In the records below, begin at the line containing "decode 0x1610200080000000#64" and end at the line containing "0xA100000004000000#64 = .ok"; quote every line in that span exactly, including both boundary lines, and no others.

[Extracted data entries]
- - - -

-- ==== Sys2Proof/Laws/State.lean ====
section
/-! SUPPORT. The small laws of the state: keyed tables, and one lemma per field per update. -/

namespace Sys2Proof.Laws
open Sys2Proof.Machine

/-! ### Keyed tables -/

@[simp] theorem lookup_nil {α : Type} (k : Nat) : lookup k ([] : List (Nat × α)) = none := rfl

/-- The entry of a key that was set. -/
@[simp] theorem lookup_insert_same {α : Type} (k : Nat) (v : α) (t : List (Nat × α)) :
    lookup k (Machine.insert k v t) = some v := by
  induction t with
  | nil => simp [Machine.insert, lookup]
  | cons e rest ih =>
    simp only [Machine.insert]
    split
    · simp [lookup]
    · split
      · simp [lookup]
      · simp [lookup, *]

/-- Setting the entry of a key leaves every other key alone. -/
theorem lookup_insert_ne {α : Type} {j k : Nat} (v : α) (t : List (Nat × α)) (h : j ≠ k) :
    lookup j (Machine.insert k v t) = lookup j t := by
  induction t with
  | nil => simp [Machine.insert, lookup, Ne.symm h]
  | cons e rest ih =>
    simp only [Machine.insert]
    split
    · simp [lookup, Ne.symm h]
    · split
      · rename_i _ hk
        simp [lookup, Ne.symm h, hk]
      · simp only [lookup, ih]

theorem lookup_insert {α : Type} (j k : Nat) (v : α) (t : List (Nat × α)) :
    lookup j (Machine.insert k v t) = if j = k then some v else lookup j t := by
  by_cases h : j = k
  · simp [h]
  · simp [h, lookup_insert_ne v t h]

theorem coreKey_inj {a b : CoreId} (h : a.key = b.key) : a = b := by
  cases a with
  | cc p => cases b with
    | cc q => simp only [CoreId.key] at h; exact congrArg _ (Fin.ext (by omega))
    | sys q => simp only [CoreId.key] at h; have := p.isLt; omega
  | sys p => cases b with
    | cc q => simp only [CoreId.key] at h; have := q.isLt; omega
    | sys q => simp only [CoreId.key] at h; exact congrArg _ (Fin.ext (by omega))

/-! ### A core replaced -/

@[simp] theorem setCore_ctxs (d : Dev) (id : CoreId) (c : Core) :
    (d.setCore id c).ctxs = d.ctxs := rfl
@[simp] theorem setCore_parts (d : Dev) (id : CoreId) (c : Core) :
    (d.setCore id c).parts = d.parts := rfl
@[simp] theorem setCore_insts (d : Dev) (id : CoreId) (c : Core) :
    (d.setCore id c).insts = d.insts := rfl

@[simp] theorem setCore_copies (d : Dev) (id : CoreId) (c : Core) :
    (d.setCore id c).copies = d.copies := rfl
@[simp] theorem setCore_nextCopy (d : Dev) (id : CoreId) (c : Core) :
    (d.setCore id c).nextCopy = d.nextCopy := rfl
@[simp] theorem setCore_reports (d : Dev) (id : CoreId) (c : Core) :
    (d.setCore id c).reports = d.reports := rfl
@[simp] theorem setCore_queues (d : Dev) (id : CoreId) (c : Core) :
    (d.setCore id c).queues = d.queues := rfl
@[simp] theorem setCore_ptr (d : Dev) (id : CoreId) (c : Core) :
    (d.setCore id c).ptr = d.ptr := rfl
@[simp] theorem setCore_schedAge (d : Dev) (id : CoreId) (c : Core) :
    (d.setCore id c).schedAge = d.schedAge := rfl
@[simp] theorem setCore_graphPages (d : Dev) (id : CoreId) (c : Core) :
    (d.setCore id c).graphPages = d.graphPages := rfl
@[simp] theorem setCore_installs (d : Dev) (id : CoreId) (c : Core) :
    (d.setCore id c).installs = d.installs := rfl
@[simp] theorem setCore_seen (d : Dev) (id : CoreId) (c : Core) :
    (d.setCore id c).seen = d.seen := rfl
@[simp] theorem setCore_compacts (d : Dev) (id : CoreId) (c : Core) :
    (d.setCore id c).compacts = d.compacts := rfl
@[simp] theorem setCore_planeCores (d : Dev) (id : CoreId) (c : Core) :
    (d.setCore id c).planeCores = d.planeCores := rfl
@[simp] theorem setCore_plown (d : Dev) (id : CoreId) (c : Core) :
    (d.setCore id c).plown = d.plown := rfl
@[simp] theorem setCore_plmap (d : Dev) (id : CoreId) (c : Core) :
    (d.setCore id c).plmap = d.plmap := rfl
@[simp] theorem setCore_active (d : Dev) (id : CoreId) (c : Core) :
    (d.setCore id c).active = d.active := rfl
@[simp] theorem setCore_switches (d : Dev) (id : CoreId) (c : Core) :
    (d.setCore id c).switches = d.switches := rfl
@[simp] theorem setCore_sepq (d : Dev) (id : CoreId) (c : Core) :
    (d.setCore id c).sepq = d.sepq := rfl
@[simp] theorem setCore_tags (d : Dev) (id : CoreId) (c : Core) :
    (d.setCore id c).tags = d.tags := rfl
@[simp] theorem setCore_conds (d : Dev) (id : CoreId) (c : Core) :
    (d.setCore id c).conds = d.conds := rfl
@[simp] theorem setCore_xl (d : Dev) (id : CoreId) (c : Core) :
    (d.setCore id c).xl = d.xl := rfl
@[simp] theorem setCore_rcopy (d : Dev) (id : CoreId) (c : Core) :
    (d.setCore id c).rcopy = d.rcopy := rfl
@[simp] theorem setCore_self (d : Dev) (id : CoreId) (c : Core) :
    (d.setCore id c).self = d.self := rfl
@[simp] theorem setCore_peers (d : Dev) (id : CoreId) (c : Core) :
    (d.setCore id c).peers = d.peers := rfl
@[simp] theorem setCore_pkg (d : Dev) (id : CoreId) (c : Core) :
    (d.setCore id c).pkg = d.pkg := rfl
@[simp] theorem setCore_bootOk (d : Dev) (id : CoreId) (c : Core) :
    (d.setCore id c).bootOk = d.bootOk := rfl
@[simp] theorem setCore_stateSince (d : Dev) (id : CoreId) (c : Core) :
    (d.setCore id c).stateSince = d.stateSince := rfl
@[simp] theorem setCore_sensors (d : Dev) (id : CoreId) (c : Core) :
    (d.setCore id c).sensors = d.sensors := rfl
@[simp] theorem setCore_therm (d : Dev) (id : CoreId) (c : Core) :
    (d.setCore id c).therm = d.therm := rfl
@[simp] theorem setCore_rate (d : Dev) (id : CoreId) (c : Core) :
    (d.setCore id c).rate = d.rate := rfl
@[simp] theorem setCore_passes (d : Dev) (id : CoreId) (c : Core) :
    (d.setCore id c).passes = d.passes := rfl
@[simp] theorem setCore_corrected (d : Dev) (id : CoreId) (c : Core) :
    (d.setCore id c).corrected = d.corrected := rfl
@[simp] theorem setCore_patrolNs (d : Dev) (id : CoreId) (c : Core) :
    (d.setCore id c).patrolNs = d.patrolNs := rfl
@[simp] theorem setCore_passBad (d : Dev) (id : CoreId) (c : Core) :
    (d.setCore id c).passBad = d.passBad := rfl
@[simp] theorem setCore_passClean (d : Dev) (id : CoreId) (c : Core) :
    (d.setCore id c).passClean = d.passClean := rfl
@[simp] theorem setCore_auditDue (d : Dev) (id : CoreId) (c : Core) :
    (d.setCore id c).auditDue = d.auditDue := rfl
@[simp] theorem setCore_refresh (d : Dev) (id : CoreId) (c : Core) :
    (d.setCore id c).refresh = d.refresh := rfl
@[simp] theorem setCore_sets (d : Dev) (id : CoreId) (c : Core) :
    (d.setCore id c).sets = d.sets := rfl
@[simp] theorem setCore_retreat (d : Dev) (id : CoreId) (c : Core) :
    (d.setCore id c).retreat = d.retreat := rfl
@[simp] theorem setCore_thermInfo (d : Dev) (id : CoreId) (c : Core) :
    (d.setCore id c).thermInfo = d.thermInfo := rfl
@[simp] theorem setCore_coolFrom (d : Dev) (id : CoreId) (c : Core) :
    (d.setCore id c).coolFrom = d.coolFrom := rfl
@[simp] theorem setCore_pwrCap (d : Dev) (id : CoreId) (c : Core) :
    (d.setCore id c).pwrCap = d.pwrCap := rfl
@[simp] theorem setCore_energy (d : Dev) (id : CoreId) (c : Core) :
    (d.setCore id c).energy = d.energy := rfl
@[simp] theorem setCore_clk (d : Dev) (id : CoreId) (c : Core) :
    (d.setCore id c).clk = d.clk := rfl
@[simp] theorem setCore_lowered (d : Dev) (id : CoreId) (c : Core) :
    (d.setCore id c).lowered = d.lowered := rfl
@[simp] theorem setCore_time (d : Dev) (id : CoreId) (c : Core) :
    (d.setCore id c).time = d.time := rfl
@[simp] theorem setCore_hvec (d : Dev) (id : CoreId) (c : Core) :
    (d.setCore id c).hvec = d.hvec := rfl
@[simp] theorem setCore_hlost (d : Dev) (id : CoreId) (c : Core) :
    (d.setCore id c).hlost = d.hlost := rfl
@[simp] theorem setCore_hrval (d : Dev) (id : CoreId) (c : Core) :
    (d.setCore id c).hrval = d.hrval := rfl
@[simp] theorem setCore_hqueue (d : Dev) (id : CoreId) (c : Core) :
    (d.setCore id c).hqueue = d.hqueue := rfl
@[simp] theorem setCore_heldRecs (d : Dev) (id : CoreId) (c : Core) :
    (d.setCore id c).heldRecs = d.heldRecs := rfl
@[simp] theorem setCore_seqNo (d : Dev) (id : CoreId) (c : Core) :
    (d.setCore id c).seqNo = d.seqNo := rfl
@[simp] theorem setCore_flash (d : Dev) (id : CoreId) (c : Core) :
    (d.setCore id c).flash = d.flash := rfl
@[simp] theorem setCore_fwRun (d : Dev) (id : CoreId) (c : Core) :
    (d.setCore id c).fwRun = d.fwRun := rfl
@[simp] theorem setCore_sessions (d : Dev) (id : CoreId) (c : Core) :
    (d.setCore id c).sessions = d.sessions := rfl
@[simp] theorem setCore_nextSession (d : Dev) (id : CoreId) (c : Core) :
    (d.setCore id c).nextSession = d.nextSession := rfl
@[simp] theorem setCore_locks (d : Dev) (id : CoreId) (c : Core) :
    (d.setCore id c).locks = d.locks := rfl
@[simp] theorem setCore_links (d : Dev) (id : CoreId) (c : Core) :
    (d.setCore id c).links = d.links := rfl
@[simp] theorem setCore_t2links (d : Dev) (id : CoreId) (c : Core) :
    (d.setCore id c).t2links = d.t2links := rfl
@[simp] theorem setCore_paused (d : Dev) (id : CoreId) (c : Core) :
    (d.setCore id c).paused = d.paused := rfl
@[simp] theorem setCore_slowed (d : Dev) (id : CoreId) (c : Core) :
    (d.setCore id c).slowed = d.slowed := rfl
@[simp] theorem setCore_watch (d : Dev) (id : CoreId) (c : Core) :
    (d.setCore id c).watch = d.watch := rfl
@[simp] theorem setCore_out (d : Dev) (id : CoreId) (c : Core) :
    (d.setCore id c).out = d.out := rfl
@[simp] theorem setCore_agenda (d : Dev) (id : CoreId) (c : Core) :
    (d.setCore id c).agenda = d.agenda := rfl
@[simp] theorem setCore_focus (d : Dev) (id : CoreId) (c : Core) :
    (d.setCore id c).focus = d.focus := rfl
@[simp] theorem setCore_tx (d : Dev) (id : CoreId) (c : Core) :
    (d.setCore id c).tx = d.tx := rfl
@[simp] theorem setCore_free (d : Dev) (id : CoreId) (c : Core) :
    (d.setCore id c).free = d.free := rfl
@[simp] theorem setCore_stale (d : Dev) (id : CoreId) (c : Core) :
    (d.setCore id c).stale = d.stale := rfl
@[simp] theorem setCore_unfenced (d : Dev) (id : CoreId) (c : Core) :
    (d.setCore id c).unfenced = d.unfenced := rfl
@[simp] theorem setCore_wq (d : Dev) (id : CoreId) (c : Core) :
    (d.setCore id c).wq = d.wq := rfl
@[simp] theorem setCore_nextCmd (d : Dev) (id : CoreId) (c : Core) :
    (d.setCore id c).nextCmd = d.nextCmd := rfl
@[simp] theorem setCore_t2Fitted (d : Dev) (id : CoreId) (c : Core) :
    (d.setCore id c).t2Fitted = d.t2Fitted := rfl
@[simp] theorem setCore_rroot (d : Dev) (id : CoreId) (c : Core) :
    (d.setCore id c).rroot = d.rroot := rfl
@[simp] theorem setCore_peerq (d : Dev) (id : CoreId) (c : Core) :
    (d.setCore id c).peerq = d.peerq := rfl
@[simp] theorem setCore_retained (d : Dev) (id : CoreId) (c : Core) :
    (d.setCore id c).retained = d.retained := rfl
@[simp] theorem setCore_lateWords (d : Dev) (id : CoreId) (c : Core) :
    (d.setCore id c).lateWords = d.lateWords := rfl
@[simp] theorem setCore_fixes (d : Dev) (id : CoreId) (c : Core) :
    (d.setCore id c).fixes = d.fixes := rfl
@[simp] theorem setCore_sep (d : Dev) (id : CoreId) (c : Core) :
    (d.setCore id c).sep = d.sep := rfl
@[simp] theorem setCore_ethq (d : Dev) (id : CoreId) (c : Core) :
    (d.setCore id c).ethq = d.ethq := rfl
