-- ==== Sys2Proof/Tests/Slice0.lean ====
section
/-! SUPPORT. Tests: ill-formed terms, words of the manual's examples, results worked out by hand from the rules, and
for the hypotheses of each statement a state and operands that meet them. -/

set_option Elab.async false

namespace Sys2Proof.Tests

open Sys2Proof Sys2Proof.Machine

/-! ### Fields to start from -/

def hd0 : Head := { pm := .none, t0 := .none, t1 := .none }
def toOut : Head := { pm := .none, t0 := .out 0, t1 := .none }
def og (t : Ty) : OpG := { hd := toOut, ty := t, rm := .rne, sat := false, lrl := false, lrr := false, fn := 0 }
def oi (t : Ty) (imm : BitVec 16) : OpI := { hd := toOut, ty := t, imm := imm, fn := 0, lrl := false, lrr := false }
def om (t : Ty) : OpM :=
  { hd := hd0, ty := t, lsid := 0, mode := .scalar, off := 0, auxh := 0, auxl := 0 }
def ox : OpX :=
  { hd := hd0, afmt := .i8, bfmt := .i8, acc := .set, ks := 0, scm := 0, bank := 0, ba := 0, bb := 1
    tra := false, trb := false }
def oc : OpC := { hd := hd0, ga := 0, gb := 0, exg := 0, off := 0 }
def os : OpS := { hd := hd0, vp := 0, ap := 0, ga := 0, gb := 0, sub := 0, aux := 0 }
def oy : OpY := { hd := hd0, sub := 0, ga := 0, gb := 0, imm := 0 }

/-! ### Ill-formed terms, one for each check -/

theorem test_illformed_fields :
    ([.nop (og .fp32), .nop { og .i32 with hd := toOut }, .drop (og .i32), .fan { og .i32 with rm := .rtz }
      , .rdp (oi .i32 16), .rdp { oi .i32 0 with hd := { toOut with pm := .onTrue } }, .movh (oi .i16 1)
      , .lcnt (oi .w32 4), .pois (oi .w32 0), .mark (oi .i32 0x1000), .add { og .i32 with rm := .rtz }
      , .add (og .fp32), .adds { og .i32 with sat := true }, .mulh (og .w32), .lea { og .i32 with fn := 8 }
      , .min (og .w32), .minw (og .i32), .sra (og .w32), .cmp { og .i32 with fn := 6 }
      , .addi { oi .i32 0 with fn := 2 }, .bfx (oi .i32 0x1000), .bfx (oi .i8 0x200), .fadd (og .i32)
      , .fmin { og .fp32 with rm := .rtz }, .fcvt { og .i32 with fn := 0 }, .frcp (og .i32)
      , .fdot2 (og .fp32), .lswp (oi .i32 0x8000), .lbcst (oi .i32 32), .lred { og .fp32 with fn := 8 }
      , .lvote { og .w32 with fn := 4 }, .lpack (og .fp32)] : List Instr).all (fun i => !i.wellFormed) = true := by
  decide +kernel

theorem test_illformed_memory_and_commands :
    ([.mbind (oi .i32 0x1000), .mma { ox with bfmt := .fp16 }, .mma { ox with scm := 1 }, .mzero { ox with tra := true }
      , .mout { og .fp32 with hd := { hd0 with t0 := .left 0 } }, .lds { om .i32 with mode := .lane, ty := .i16 }
      , .sts { om .i32 with auxh := 1 }, .ldb { om .i32 with auxh := 2 }, .stb (om .w32), .ldg { om .i32 with mode := .lane }
      , .upd { om .i32 with auxl := 10 }, .ucas { om .i32 with auxl := 1 }, .fence { oi .i32 0x0005 with hd := hd0 }
      , .bara (om .i32), .apset { os with sub := 8 }, .scopy { os with sub := 8 }, .scopy { os with sub := 4, gb := 1 }
      , .route { oc with ga := 1 }, .bro { oc with exg := 1 }, .halt { oc with off := 1 }, .rdg { oc with gb := 1 }
      , .trap { oy with sub := 1 }, .rte { oy with imm := 1 }, .qpost { oy with sub := 1 }, .boot
      , .trapHAck (.sys 0) 0] : List Instr).all (fun i => !i.wellFormed) = true := by decide +kernel

/-! ### Decoding: words of the manual's examples -/

/-- R135, the loop of two blocks. -/
theorem test_decode_R135 :
    decode 0x1610200080000000#64
        = .ok (.rdg { hd := { pm := .none, t0 := .left 1, t1 := .none }, ga := 1, gb := 0, exg := 0, off := 0 })
      ∧ decode 0x2110483EFFFF0000#64
        = .ok (.addi { hd := { pm := .none, t0 := .left 2, t1 := .left 3 }, ty := .i64, imm := 0xFFFF, fn := 0
                       lrl := false, lrr := false })
      ∧ decode 0x0520A86000000000#64
        = .ok (.fan { og .i32 with hd := { pm := .none, t0 := .right 5, t1 := .left 6 } })
      ∧ decode 0x4031000E00000400#64
        = .ok (.cmpi { hd := { pm := .none, t0 := .pred 8, t1 := .none }, ty := .i64, imm := 0, fn := 1
                       lrl := false, lrr := false })
      ∧ decode 0x1500000000000000#64 = .ok (.halt oc) := by decide +kernel

/-- R162, R190 and R218: a lane instruction, MBIND of a matrix block, and pattern and port commands. -/
theorem test_decode_families :
    (decode 0x5B20800600000000#64).toOption.isSome = true
      ∧ decode 0x7810800000100000#64
        = .ok (.mbind { hd := { pm := .none, t0 := .left 4, t1 := .none }, ty := .i32, imm := 0x10, fn := 0
                        lrl := false, lrr := false })
      ∧ decode 0xA100000004000000#64 = .ok (.apcpy { os with ap := 1 })
      ∧ decode 0xAB00000040000000#64 = .ok (.swait { os with vp := 1 }) := by decide +kernel
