-- ==== Sys2Proof/Word.lean ====
section
/-! DEFINITION. The two word types of the block: the byte (00_scope.md R7) and the 9-bit body count (R6, R112). -/

namespace Sys2Proof

/-- An unsigned 8-bit value, bit 7 the most significant (R7). -/
abbrev Byte := BitVec 8

/-- The width of `body_size = length + 1`, range 1 to 256 (R6 `BODY_SIZE_WIDTH`, R25). -/
abbrev BodySize := BitVec 9

end Sys2Proof
end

- - - -

## ANSWER FOR THE TASK
    decode 0x1610200080000000#64
        = .ok (.rdg { hd := { pm := .none, t0 := .left 1, t1 := .none }, ga := 1, gb := 0, exg := 0, off := 0 })
      ∧ decode 0x2110483EFFFF0000#64
        = .ok (.addi { hd := { pm := .none, t0 := .left 2, t1 := .left 3 }, ty := .i64, imm := 0xFFFF, fn := 0
                       lrl := false, lrr := false })
      ∧ decode 0x0520A86000000000#64
        = .ok (.fan { og .i32 with hd := { pm := .none, t0 := .right 5, t1 := .left 6 } })
      ∧ decode 0x4031000E00000400#64
        = .ok (.cmpi { hd := { pm := .none, t0 := .pred 8, t1 := .none }, ty := .i64, imm := 0, fn := 1
                       lrl := false, lrr := false })
      ∧ decode 0x1500000000000000#64 = .ok (.halt oc) := by decide +kernel

/-- R162, R190 and R218: a lane instruction, MBIND of a matrix block, and pattern and port commands. -/
theorem test_decode_families :
    (decode 0x5B20800600000000#64).toOption.isSome = true
      ∧ decode 0x7810800000100000#64
        = .ok (.mbind { hd := { pm := .none, t0 := .left 4, t1 := .none }, ty := .i32, imm := 0x10, fn := 0
                        lrl := false, lrr := false })
      ∧ decode 0xA100000004000000#64 = .ok (.apcpy { os with ap := 1 })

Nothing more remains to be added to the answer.